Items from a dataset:
=-=-=
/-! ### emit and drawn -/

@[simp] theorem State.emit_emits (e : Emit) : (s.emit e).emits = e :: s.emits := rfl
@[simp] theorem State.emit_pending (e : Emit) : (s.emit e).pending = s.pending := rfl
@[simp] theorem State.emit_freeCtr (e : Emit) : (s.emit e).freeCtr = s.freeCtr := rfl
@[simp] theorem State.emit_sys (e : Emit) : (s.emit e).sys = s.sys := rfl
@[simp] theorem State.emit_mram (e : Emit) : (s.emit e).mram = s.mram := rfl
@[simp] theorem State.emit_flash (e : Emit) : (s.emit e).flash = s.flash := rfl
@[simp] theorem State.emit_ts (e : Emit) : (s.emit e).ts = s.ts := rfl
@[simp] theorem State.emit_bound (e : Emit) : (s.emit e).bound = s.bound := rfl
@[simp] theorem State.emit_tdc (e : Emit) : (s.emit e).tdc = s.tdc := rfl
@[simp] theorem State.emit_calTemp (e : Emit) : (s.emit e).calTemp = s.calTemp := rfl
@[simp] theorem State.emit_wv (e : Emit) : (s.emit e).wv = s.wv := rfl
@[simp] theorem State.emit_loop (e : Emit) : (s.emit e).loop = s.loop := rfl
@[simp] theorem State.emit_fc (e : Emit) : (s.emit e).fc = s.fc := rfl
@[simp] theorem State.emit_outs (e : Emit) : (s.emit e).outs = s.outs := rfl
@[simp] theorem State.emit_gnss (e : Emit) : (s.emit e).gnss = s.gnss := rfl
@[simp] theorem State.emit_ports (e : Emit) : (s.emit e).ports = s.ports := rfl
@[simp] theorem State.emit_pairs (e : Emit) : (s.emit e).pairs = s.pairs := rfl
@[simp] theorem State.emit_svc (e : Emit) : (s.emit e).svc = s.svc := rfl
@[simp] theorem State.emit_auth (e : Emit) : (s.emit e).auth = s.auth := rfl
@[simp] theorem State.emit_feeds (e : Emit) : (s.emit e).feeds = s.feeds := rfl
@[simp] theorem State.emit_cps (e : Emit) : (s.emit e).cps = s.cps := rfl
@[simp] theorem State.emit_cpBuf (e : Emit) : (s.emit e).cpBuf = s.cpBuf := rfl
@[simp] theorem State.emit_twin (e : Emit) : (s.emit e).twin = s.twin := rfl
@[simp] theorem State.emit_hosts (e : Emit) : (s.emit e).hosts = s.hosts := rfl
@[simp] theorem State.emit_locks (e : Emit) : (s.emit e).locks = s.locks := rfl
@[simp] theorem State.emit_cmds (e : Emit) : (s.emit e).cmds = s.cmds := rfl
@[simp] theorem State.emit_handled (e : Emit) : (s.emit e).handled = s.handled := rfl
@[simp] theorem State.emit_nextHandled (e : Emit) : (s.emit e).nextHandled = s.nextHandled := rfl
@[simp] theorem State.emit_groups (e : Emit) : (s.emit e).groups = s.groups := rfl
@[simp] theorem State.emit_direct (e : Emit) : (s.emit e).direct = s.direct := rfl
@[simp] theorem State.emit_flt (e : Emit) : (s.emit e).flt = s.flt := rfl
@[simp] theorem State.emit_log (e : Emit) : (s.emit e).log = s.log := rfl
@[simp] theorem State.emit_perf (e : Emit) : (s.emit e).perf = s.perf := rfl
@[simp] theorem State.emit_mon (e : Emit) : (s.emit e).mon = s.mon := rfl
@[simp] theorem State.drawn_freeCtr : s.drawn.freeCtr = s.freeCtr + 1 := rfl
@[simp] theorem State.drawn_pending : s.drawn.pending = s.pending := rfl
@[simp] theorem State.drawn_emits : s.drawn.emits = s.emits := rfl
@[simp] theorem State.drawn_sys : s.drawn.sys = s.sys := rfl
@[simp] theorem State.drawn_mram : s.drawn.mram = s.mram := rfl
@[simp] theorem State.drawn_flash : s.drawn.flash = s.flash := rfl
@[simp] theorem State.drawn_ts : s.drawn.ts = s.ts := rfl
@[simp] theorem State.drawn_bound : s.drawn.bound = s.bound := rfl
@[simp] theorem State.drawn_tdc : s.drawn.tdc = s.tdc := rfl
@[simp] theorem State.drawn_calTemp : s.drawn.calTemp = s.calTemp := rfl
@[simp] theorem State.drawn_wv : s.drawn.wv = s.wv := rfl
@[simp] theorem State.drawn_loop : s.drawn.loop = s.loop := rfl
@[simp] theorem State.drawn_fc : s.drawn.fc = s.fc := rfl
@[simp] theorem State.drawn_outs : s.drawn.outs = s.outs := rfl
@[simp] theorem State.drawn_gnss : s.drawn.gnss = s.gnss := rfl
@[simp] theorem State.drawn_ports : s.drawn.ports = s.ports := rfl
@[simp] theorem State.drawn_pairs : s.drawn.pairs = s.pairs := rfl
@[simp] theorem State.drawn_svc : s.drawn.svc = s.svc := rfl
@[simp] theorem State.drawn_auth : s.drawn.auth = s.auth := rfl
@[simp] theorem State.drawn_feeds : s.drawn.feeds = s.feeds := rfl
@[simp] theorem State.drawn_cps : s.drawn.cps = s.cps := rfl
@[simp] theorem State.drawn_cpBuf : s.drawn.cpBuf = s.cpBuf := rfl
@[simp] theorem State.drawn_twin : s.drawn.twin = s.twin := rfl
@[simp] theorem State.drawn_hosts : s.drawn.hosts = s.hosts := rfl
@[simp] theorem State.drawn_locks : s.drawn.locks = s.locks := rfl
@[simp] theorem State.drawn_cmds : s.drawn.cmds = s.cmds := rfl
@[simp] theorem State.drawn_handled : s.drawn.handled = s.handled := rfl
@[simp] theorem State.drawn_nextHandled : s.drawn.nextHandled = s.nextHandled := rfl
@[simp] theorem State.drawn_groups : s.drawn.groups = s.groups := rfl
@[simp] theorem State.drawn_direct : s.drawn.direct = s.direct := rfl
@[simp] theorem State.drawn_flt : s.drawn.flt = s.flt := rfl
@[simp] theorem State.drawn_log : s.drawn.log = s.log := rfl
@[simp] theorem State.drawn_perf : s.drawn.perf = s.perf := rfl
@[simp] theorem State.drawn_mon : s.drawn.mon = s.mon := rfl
=-=-=
Pick out the lines above that hold the string "cpBuf" and show them.

@[simp] theorem State.emit_cpBuf (e : Emit) : (s.emit e).cpBuf = s.cpBuf := rfl
@[simp] theorem State.drawn_cpBuf : s.drawn.cpBuf = s.cpBuf := rfl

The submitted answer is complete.